Have you both tried to figure out a solution? You are kinda in the wrong for doing crap that early in the morning when HE owns the house and he has to be up early with a normal job.
And your kinda coming off as an ass calling him a boring adult and being pissy about his habits.
@CaptainCody said:
He sounds like a whiny bitch to struggle that hard with sleeping.
I dont think a problem like that makes someone a whiny bitch. I am a light sleeper too and had to start using ear plugs do too being woken up by my roommate all the time, and it used to suck especially when I had to wake up early for work.
@joshwent said:
egg cartons have no effect on sound. people just use them because they're a similar shape to the foam found on the walls of some recording booths, but the shape has nothing to do it.
stopping sound is just all about physically preventing the sound waves to pass, so the more dense a material is, the better. So many super thick blankets, some rubber floor mats, even stacking books around the door should help do the trick.
also, dude's absolutely heard you having sex. no question. just have your GF yell his name out every once in a while to smooth it over.
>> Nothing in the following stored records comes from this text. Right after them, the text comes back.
-- ==== Sys2Proof/Machine/Dispatch.lean ====
section
/-! DEFINITION. What each command does to everything but the queue: one arm per row of the table. -/
namespace Sys2Proof.Machine

def exec (i : Instr) (s : State) : Host.Outcome State Fault Refusal :=
  match i with
  | .submit req => Sys2Proof.Machine.execSubmit req s
  | .graphLoadComplete => Sys2Proof.Machine.execGraphLoadComplete s
  | .fprod slot node core hits => Sys2Proof.Machine.execFprod slot node core hits s
  | .gdx slot node core hits => Sys2Proof.Machine.execGdx slot node core hits s
  | .gdw slot node core hits => Sys2Proof.Machine.execGdw slot node core hits s
  | .dist slot node core hits => Sys2Proof.Machine.execDist slot node core hits s
  | .maxidx slot node core => Sys2Proof.Machine.execMaxidx slot node core s
  | .qstat slot node core => Sys2Proof.Machine.execQstat slot node core s
  | .qconv slot node core => Sys2Proof.Machine.execQconv slot node core s
  | .rescale slot node core => Sys2Proof.Machine.execRescale slot node core s
  | .push slot node => Sys2Proof.Machine.execPush slot node s
  | .pop slot node => Sys2Proof.Machine.execPop slot node s
  | .rowrec slot node core => Sys2Proof.Machine.execRowrec slot node core s
  | .deriv slot node core => Sys2Proof.Machine.execDeriv slot node core s
  | .move slot node => Sys2Proof.Machine.execMove slot node s
  | .gather slot node => Sys2Proof.Machine.execGather slot node s
  | .scatter slot node => Sys2Proof.Machine.execScatter slot node s
  | .reduce slot node => Sys2Proof.Machine.execReduce slot node s
  | .update slot node => Sys2Proof.Machine.execUpdate slot node s
  | .snap slot node => Sys2Proof.Machine.execSnap slot node s
  | .restore slot node images => Sys2Proof.Machine.execRestore slot node s images
  | .fence slot node => Sys2Proof.Machine.execFence slot node s
  | .stopat slot node => Sys2Proof.Machine.execStopat slot node s
  | .step slot node => Sys2Proof.Machine.execStep slot node s
  | .ctxsave slot node stops => Sys2Proof.Machine.execCtxsave slot node stops s
  | .ctxload slot node cores => Sys2Proof.Machine.execCtxload slot node cores s
  | .nop slot node => Sys2Proof.Machine.execNop slot node s
  | .operandFetch slot node core skew => Sys2Proof.Machine.execOperandFetch slot node core skew s
  | .gangStreamStart slot node hits => Sys2Proof.Machine.execGangStreamStart slot node s hits
  | .instructionRetire slot node => Sys2Proof.Machine.execInstructionRetire slot node s
  | .stashMove slot => Sys2Proof.Machine.execStashMove slot s
  | .stashReturn slot => Sys2Proof.Machine.execStashReturn slot s
  | .go => Sys2Proof.Machine.execGo s
  | .abort mask => Sys2Proof.Machine.execAbort mask s
  | .eventClear bits => Sys2Proof.Machine.execEventClear bits s
  | .maskWrite mask => Sys2Proof.Machine.execMaskWrite mask s
  | .counterSample bank cmdid => Sys2Proof.Machine.execCounterSample bank cmdid s
  | .counterReset bank cmdid => Sys2Proof.Machine.execCounterReset bank cmdid s
  | .sampleAndReset bank cmdid => Sys2Proof.Machine.execSampleAndReset bank cmdid s
  | .cntTagRead half => Sys2Proof.Machine.execCntTagRead s half
  | .traceLostRead half => Sys2Proof.Machine.execTraceLostRead s half
  | .traceRdWrite ridx => Sys2Proof.Machine.execTraceRdWrite ridx s
  | .stopAtWrite t => Sys2Proof.Machine.execStopAtWrite t s
  | .resume => Sys2Proof.Machine.execResume s
  | .keySel kport kdir => Sys2Proof.Machine.execKeySel kport kdir s
  | .stage => Sys2Proof.Machine.execStage s
  | .kword w => Sys2Proof.Machine.execKword w s
  | .salt w => Sys2Proof.Machine.execSalt w s
  | .svcLoad v => Sys2Proof.Machine.execSvcLoad v s
  | .start => Sys2Proof.Machine.execStart s
  | .portEnable port => Sys2Proof.Machine.execPortEnable port s
  | .portDisable port => Sys2Proof.Machine.execPortDisable port s
  | .retrain port => Sys2Proof.Machine.execRetrain port s
  | .targetRun => Sys2Proof.Machine.execTargetRun s
  | .targetNap => Sys2Proof.Machine.execTargetNap s
  | .targetDeep => Sys2Proof.Machine.execTargetDeep s
  | .nodeIdWrite v => Sys2Proof.Machine.execNodeIdWrite v s
  | .hallTopoWrite v => Sys2Proof.Machine.execHallTopoWrite v s
  | .verBaseWrite v => Sys2Proof.Machine.execVerBaseWrite v s
  | .snapConfigWrite which v => Sys2Proof.Machine.execSnapConfigWrite which v s
  | .ackFlash snum fail => Sys2Proof.Machine.execAckFlash snum fail s
  | .ackStore snum fail => Sys2Proof.Machine.execAckStore snum fail s
  | .ackLoad snum buf fail => Sys2Proof.Machine.execAckLoad snum buf fail s
  | .registerWrite offset half v => Sys2Proof.Machine.execRegisterWrite offset half v s
  | .badAccess offset size write => Sys2Proof.Machine.execBadAccess offset size write s
  | .coldReset => Sys2Proof.Machine.execColdReset s
  | .warmReset => Sys2Proof.Machine.execWarmReset s
  | .scanRequest => Sys2Proof.Machine.execScanRequest s
  | .startupPhaseEnd => Sys2Proof.Machine.execStartupPhaseEnd s
  | .selftestBatchEnd found => Sys2Proof.Machine.execSelftestBatchEnd found s
  | .selftestRunEnd => Sys2Proof.Machine.execSelftestRunEnd s
  | .activeClkCrossing => Sys2Proof.Machine.execActiveClkCrossing s
  | .autoidle => Sys2Proof.Machine.execAutoidle s
  | .napEnter => Sys2Proof.Machine.execNapEnter s
  | .deepEnter => Sys2Proof.Machine.execDeepEnter s
  | .napWakeDone => Sys2Proof.Machine.execNapWakeDone s
  | .deepWakeDone errors dark => Sys2Proof.Machine.execDeepWakeDone s errors dark
  | .currentSample ma mv => Sys2Proof.Machine.execCurrentSample ma mv s
  | .sensorRead temps => Sys2Proof.Machine.execSensorRead temps s
  | .throttleLevelUpdate => Sys2Proof.Machine.execThrottleLevelUpdate s
  | .forecast => Sys2Proof.Machine.execForecast s
  | .governorTelemetry => Sys2Proof.Machine.execGovernorTelemetry s
  | .automaticSample => Sys2Proof.Machine.execAutomaticSample s
  | .positionSample => Sys2Proof.Machine.execPositionSample s
  | .hang slot => Sys2Proof.Machine.execHang slot s
  | .snapdue => Sys2Proof.Machine.execSnapdue s
  | .timeFlitSend port sixteenth => Sys2Proof.Machine.execTimeFlitSend port s sixteenth
  | .timeFlit port send recv farRecv echoed hops => Sys2Proof.Machine.execTimeFlit port send recv farRecv echoed hops s
  | .trainStepEnd port lanes => Sys2Proof.Machine.execTrainStepEnd port lanes s
  | .trainingRetry port => Sys2Proof.Machine.execTrainingRetry port s
  | .laneSignalLoss port lane => Sys2Proof.Machine.execLaneSignalLoss port lane s
  | .laneRetrainDone port lane pass => Sys2Proof.Machine.execLaneRetrainDone port lane pass s
  | .laneRecoveryTimeout port transmit => Sys2Proof.Machine.execLaneRecoveryTimeout port transmit s
  | .keyReady port => Sys2Proof.Machine.execKeyReady port s
  | .keySwitch port tagOk => Sys2Proof.Machine.execKeySwitch port tagOk s
  | .readRequest port f tagOk => Sys2Proof.Machine.execReadRequest port f tagOk s
  | .store port f tagOk => Sys2Proof.Machine.execStore port f tagOk s
  | .accumulateWrite port f tagOk => Sys2Proof.Machine.execAccumulateWrite port f tagOk s
  | .accumulateWriteCompressed port f tagOk => Sys2Proof.Machine.execAccumulateWriteCompressed port f tagOk s
  | .readResponse port f tagOk => Sys2Proof.Machine.execReadResponse port f tagOk s
  | .endToEndAck port f tagOk => Sys2Proof.Machine.execEndToEndAck port f tagOk s
  | .negativeResponse port f tagOk => Sys2Proof.Machine.execNegativeResponse port f tagOk s
  | .flitForward port f tagOk => Sys2Proof.Machine.execFlitForward port f tagOk s
  | .replayRequest port pseq => Sys2Proof.Machine.execReplayRequest port pseq s
  | .linkAcknowledgement port pseq => Sys2Proof.Machine.execLinkAcknowledgement port pseq s
  | .creditReturn port queue n => Sys2Proof.Machine.execCreditReturn port queue n s
  | .telemetryFlit src body => Sys2Proof.Machine.execTelemetryFlit src body s
  | .portStateNotice node port state => Sys2Proof.Machine.execPortStateNotice node port state s
  | .wakeRequest port => Sys2Proof.Machine.execWakeRequest port s
  | .stopCommand port t => Sys2Proof.Machine.execStopCommand port t s
  | .stopTick => Sys2Proof.Machine.execStopTick s
  | .cutLocalDone => Sys2Proof.Machine.execCutLocalDone s
  | .cutDoneNotice node late => Sys2Proof.Machine.execCutDoneNotice node late s
  | .resumeNotice node => Sys2Proof.Machine.execResumeNotice node s
  | .stepReady node merges => Sys2Proof.Machine.execStepReady node merges s
  | .stepDone blocks => Sys2Proof.Machine.execStepDone blocks s
  | .endMarker src layer opid ubatch step => Sys2Proof.Machine.execEndMarker src layer opid ubatch step s
  | .snapReady node snum depth check => Sys2Proof.Machine.execSnapReady node snum depth check s
  | .captureDone node snum => Sys2Proof.Machine.execCaptureDone node snum s
  | .snapCaptureEnd overflow => Sys2Proof.Machine.execSnapCaptureEnd overflow s
  | .parityComplete role images => Sys2Proof.Machine.execParityComplete role images s
  | .parityNotice node snum => Sys2Proof.Machine.execParityNotice node snum s
  | .liveSetChange set acked => Sys2Proof.Machine.execLiveSetChange set s acked
  | .partitionEvaluation contNear => Sys2Proof.Machine.execPartitionEvaluation s contNear
  | .lossDeclaration lost => Sys2Proof.Machine.execLossDeclaration lost s
  | .rebuildDone images => Sys2Proof.Machine.execRebuildDone images s
  | .rejoin count lost => Sys2Proof.Machine.execRejoin count s lost
  | .laneRemovalNotice port lane => Sys2Proof.Machine.execLaneRemovalNotice port lane s
  | .stashReturnEnd slot => Sys2Proof.Machine.execStashReturnEnd slot s
  | .restoreWriteEnd images => Sys2Proof.Machine.execRestoreWriteEnd images s
  | .copyReport node store snum ok => Sys2Proof.Machine.execCopyReport node store snum ok s
  | .backupHistoryUpdate costs intervals => Sys2Proof.Machine.execBackupHistoryUpdate costs intervals s

end Sys2Proof.Machine
end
You're right about the dense material, wrong about the shape. A very massive material is very difficult to vibrate so the heavier something is, the less noise gets through. You're wrong about the shape of the material. The shape of the material absolutely has noise reduction properties, there's a reason the insulating material is shaped like that. When the sound hits the angled material it bounces back and hits the other wall of it and continues to do so in exponentially increasing frequency until it reaches the vertex. Every time the sound wave bounces off the surface it loses energy and eventually fades away. This same principle is why foam is noise attenuating, the small air pockets in the foam can be modeled as blunt angled surfaces within the material and trap sound, in the same manner as previously described, as the sound passes through the material.